(Stored data entries)

/-- TMR_CTRL_RD (40_timer.md R84, the spec's decisions D7, D8 and D10, assumption 8): CLKSEL at bit
3, MODE at bit 6, ENABLE at bit 7, every other bit 0. -/
def Obligations.ControlReadPacksTheFields : Prop :=
  (∀ d : Word, decode ⟨0x0008#16, d⟩ = .instr .tmrCtrlRd)
    ∧ ∀ (s : State) (t u : Timer), TimerReady s t u →
      ∃ c : Word, exec .tmrCtrlRd s = .next (afterTimer s u (.okRead c))
        ∧ (c.getLsbD 3 = true ↔ u.clksel = .k508)
        ∧ (c.getLsbD 6 = true ↔ u.mode = .periodic)
        ∧ c.getLsbD 7 = u.enabled
        ∧ ∀ n, n ≠ 3 → n ≠ 6 → n ≠ 7 → c.getLsbD n = false

/-- TMR_CTRL_WR (40_timer.md R85, the spec's decisions D7 to D10, D32, D33 and D35), on the Timer as
the lazy update under the old settings left it. -/
def Obligations.ControlWriteSetsTheFields : Prop :=
  (∀ v : Word, decode ⟨0x1008#16, v⟩ = .instr (.tmrCtrlWr v))
    ∧ ∀ (s : State) (t u : Timer) (v : Word), TimerReady s t u →
      ∃ w : Timer, exec (.tmrCtrlWr v) s = .next (afterTimer s w .okWrite)
        ∧ w.mode = (if v.getLsbD 6 then .periodic else .freeRunning)
        ∧ w.clksel = (if v.getLsbD 3 then .k508 else .k2)
        ∧ w.enabled = v.getLsbD 7
        ∧ (u.enabled = false → v.getLsbD 7 = true → w.frac = 0 ∧ w.load = u.load)
        ∧ (u.enabled = true → v.getLsbD 7 = false → w.frac = u.frac ∧ w.load = none)
        ∧ (u.enabled = v.getLsbD 7 → w.frac = u.frac ∧ w.load = u.load)
        ∧ w.value = u.value ∧ w.bits = u.bits ∧ w.last = u.last

/-- Both directions of Clear are unimplemented (40_timer.md R86, R87, the spec's decision D16). -/
def Obligations.ClearIsUnimplemented : Prop :=
  (∀ d : Word, decode ⟨0x000C#16, d⟩ = .instr .tmrClearRd)
    ∧ (∀ v : Word, decode ⟨0x100C#16, v⟩ = .instr (.tmrClearWr v))
    ∧ ∀ (s : State) (t u : Timer), TimerReady s t u →
      exec .tmrClearRd s = .next (afterTimer s u .unimplemented)
      ∧ ∀ v, exec (.tmrClearWr v) s = .next (afterTimer s u .unimplemented)

/-- 40_timer.md R88 and 60_exceptions.md R139, which the spec derives (misaligned offsets are its
decision D5, offsets of any size D6, the update before the outcome D20; assumption 8): a Timer
access to any offset but 0x00, 0x04, 0x08 and 0x0C, of any size of offset and in either direction,
runs the lazy update and reports `UnexpectedAddress`; a fatal lazy update takes its place, in the
model's form of a fatal end (assumption 4). -/
def Obligations.UnmappedTimerOffsetsAreUnexpected : Prop :=
  ∀ (s : State) (inst now off : Nat) (dir : Dir) (v : Word) (rest : List Request) (t : Timer),
    s.pending = ⟨inst, now, .bus .timer dir .word off v⟩ :: rest → ¬ TimerOffset off →
    s.halted = false → s.timers[inst]? = some t → t.last ≤ now →
    (∀ u, lazyUpdate now t = .ok u → step s = .next { s with
        timers := s.timers.set inst u, inst := inst, now := now, pending := rest,
        response := .access .unexpectedAddress })
      ∧ (∀ kind, lazyUpdate now t = .error kind →
          step s = .next (haltedBy { s with inst := inst, now := now, pending := rest } t kind))

/-- 20_memory.md R60 (the spec's decision D13; the refusal's name is assumption 6): a Timer access
whose clock reading is before the Timer's last one has no step. -/
def Obligations.NoTimerStepWhenTheClockGoesBack : Prop :=
  ∀ (i : Instr) (s : State) (t : Timer), i.device = .timer → s.halted = false →
    s.timers[s.inst]? = some t → s.now < t.last → exec i s = .refused .clockWentBack

/-- 60_exceptions.md R137 (the spec's decision D19; the fault's name is assumption 6): once the run
is halted no operation has a step: every well-formed operation stops on the mark, whatever else
holds, and no request steps. -/
def Obligations.NoStepOnceHalted : Prop :=
  (∀ (i : Instr) (s : State), i.WellFormed → s.halted = true → exec i s = .fault .halted)
    ∧ (∀ s t : State, s.halted = true → step s ≠ .next t)

/-- 60_exceptions.md R136 (`ReloadZeroLoad` is the spec's decision D12; the form of a fatal end is
assumption 4): the fatal kinds, and exactly when each is raised. -/
def Obligations.FatalOutcomesAreExactlyThese : Prop :=
  (∀ (i : Instr) (s : State) (t : Timer) (kind : FatalKind), i.device = .timer → s.halted = false →
      s.timers[s.inst]? = some t → t.last ≤ s.now →
      (exec i s = .next (haltedBy s t kind) ↔
        lazyUpdate s.now t = .error kind
          ∨ (i = .tmrLoadRd ∧ kind = .loadReadUnset ∧ ∃ u, lazyUpdate s.now t = .ok u ∧ u.load = none)
          ∨ ((∃ v, i = .tmrLoadWr v) ∧ kind = .loadWriteEnabled
              ∧ ∃ u, lazyUpdate s.now t = .ok u ∧ u.enabled = true)))
    ∧ (∀ (now : Nat) (t : Timer) (kind : FatalKind),
        lazyUpdate now t = .error kind ↔
          t.enabled = true ∧ t.mode = .periodic ∧ t.value < ticksAt now t
            ∧ ((t.load = none ∧ kind = .reloadUnset) ∨ (t.load = some 0 ∧ kind = .reloadZeroLoad)))
    ∧ (∀ (i : Instr) (s s' : State), i.device = .vic → exec i s = .next s' → s'.halted = false)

Exercise requirements: Output, exactly and in full, the lines from the start of the entries above through the line that contains "(∀ d : Word, decode ⟨0x0008#16, d⟩".

Response:
/-- TMR_CTRL_RD (40_timer.md R84, the spec's decisions D7, D8 and D10, assumption 8): CLKSEL at bit
3, MODE at bit 6, ENABLE at bit 7, every other bit 0. -/
def Obligations.ControlReadPacksTheFields : Prop :=
  (∀ d : Word, decode ⟨0x0008#16, d⟩ = .instr .tmrCtrlRd)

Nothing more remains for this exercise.